→ THE DATA
theorem Kept.memberFormat {s0 s : Dev} (h : Kept s0 s) (p : MbxPath) (r : MbxReq) : Kept s0 (s.memberFormat p r) := by
  unfold Dev.memberFormat
  repeat' first
    | with_reducible first | assumption | apply Kept.withMember | apply Kept.mbxRefuse | apply Kept.memberCmd
                           | apply Kept.mbxWait
    | (intro) | extract_lets | split

theorem Kept.onMemberList {s0 s : Dev} (h : Kept s0 s) (p : MbxPath) (r : MbxReq) : Kept s0 (s.onMemberList p r) := by
  unfold Dev.onMemberList
  repeat' first
    | with_reducible first | assumption | apply Kept.mbxCommand | apply Kept.memberList
    | (intro) | extract_lets | split

theorem Kept.onMemberAddSpare {s0 s : Dev} (h : Kept s0 s) (p : MbxPath) (r : MbxReq) : Kept s0 (s.onMemberAddSpare p r) := by
  unfold Dev.onMemberAddSpare
  repeat' first
    | with_reducible first | assumption | apply Kept.mbxCommand | apply Kept.memberAddSpare
    | (intro) | extract_lets | split

theorem Kept.onMemberRemoveSpare {s0 s : Dev} (h : Kept s0 s) (p : MbxPath) (r : MbxReq) :
    Kept s0 (s.onMemberRemoveSpare p r) := by
  unfold Dev.onMemberRemoveSpare
  repeat' first
    | with_reducible first | assumption | apply Kept.mbxCommand | apply Kept.memberRemoveSpare
    | (intro) | extract_lets | split

theorem Kept.onMemberFail {s0 s : Dev} (h : Kept s0 s) (p : MbxPath) (r : MbxReq) : Kept s0 (s.onMemberFail p r) := by
  unfold Dev.onMemberFail
  repeat' first
    | with_reducible first | assumption | apply Kept.mbxCommand | apply Kept.memberFail
    | (intro) | extract_lets | split

theorem Kept.onMemberRelease {s0 s : Dev} (h : Kept s0 s) (p : MbxPath) (r : MbxReq) : Kept s0 (s.onMemberRelease p r) := by
  unfold Dev.onMemberRelease
  repeat' first
    | with_reducible first | assumption | apply Kept.mbxCommand | apply Kept.memberRelease
    | (intro) | extract_lets | split

theorem Kept.onMemberRebuild {s0 s : Dev} (h : Kept s0 s) (p : MbxPath) (r : MbxReq) : Kept s0 (s.onMemberRebuild p r) := by
  unfold Dev.onMemberRebuild
  repeat' first
    | with_reducible first | assumption | apply Kept.mbxCommand | apply Kept.memberRebuild
    | (intro) | extract_lets | split

theorem Kept.onMemberFormat {s0 s : Dev} (h : Kept s0 s) (p : MbxPath) (r : MbxReq) : Kept s0 (s.onMemberFormat p r) := by
  unfold Dev.onMemberFormat
  repeat' first
    | with_reducible first | assumption | apply Kept.mbxCommand | apply Kept.memberFormat
    | (intro) | extract_lets | split

/-! ### FieldCmds -/

theorem Kept.reportField {s0 s : Dev} (h : Kept s0 s) (fid : Nat) : Kept s0 (s.reportField fid) := by
  unfold Dev.reportField
  repeat' first
    | with_reducible first | assumption | refine Kept.when ?_ ?_ | apply Kept.bumpEpoch | apply Kept.onField
                           | apply Kept.recordEvent | apply Kept.record
    | (intro) | extract_lets | split

theorem Kept.enterFailed {s0 s : Dev} (h : Kept s0 s) (fid : Nat) : Kept s0 (s.enterFailed fid) := by
  unfold Dev.enterFailed
  repeat' first
    | with_reducible first | assumption | refine Kept.each ?_ ?_ | apply Kept.stage | apply Kept.finish | apply Kept.endCmd
                           | apply Kept.onCache | apply Kept.abortJob | apply Kept.onField | apply Kept.mbxRefuse
    | (intro) | extract_lets | split

theorem Kept.leaveFailed {s0 s : Dev} (h : Kept s0 s) (fid : Nat) : Kept s0 (s.leaveFailed fid) := by
  unfold Dev.leaveFailed
  repeat' first
    | with_reducible first | assumption | apply Kept.onCache | apply Kept.onField | apply Kept.markRegions
                           | apply Kept.dropSlots
    | (intro) | extract_lets | split

theorem Kept.stopScrub {s0 s : Dev} (h : Kept s0 s) (fid : Nat) : Kept s0 (s.stopScrub fid) := by
  unfold Dev.stopScrub
  repeat' first
    | with_reducible first | assumption | refine Kept.each ?_ ?_ | apply Kept.abortJob
    | (intro) | extract_lets | split

theorem Kept.fieldBoundary {s0 s : Dev} (h : Kept s0 s) (fid : Nat) : Kept s0 (s.fieldBoundary fid) := by
  unfold Dev.fieldBoundary
  repeat' first
    | with_reducible first | assumption | apply Kept.onField | apply Kept.enterFailed | apply Kept.leaveFailed
                           | apply Kept.reportField | refine Kept.when ?_ ?_ | apply Kept.stopScrub
    | (intro) | extract_lets | split

theorem Kept.fieldRecovered {s0 s : Dev} (h : Kept s0 s) (fid : Nat) : Kept s0 (s.fieldRecovered fid) := by
  unfold Dev.fieldRecovered
  repeat' first
    | with_reducible first | assumption | apply Kept.onField | apply Kept.startRegionResync | apply Kept.reportField
    | (intro) | extract_lets | split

→ WORK INSTRUCTION
What lines in the material above hold the word "onMemberFormat"? Pull them out.

→ SOLUTION TO THIS PROBLEM
theorem Kept.onMemberFormat {s0 s : Dev} (h : Kept s0 s) (p : MbxPath) (r : MbxReq) : Kept s0 (s.onMemberFormat p r) := by
  unfold Dev.onMemberFormat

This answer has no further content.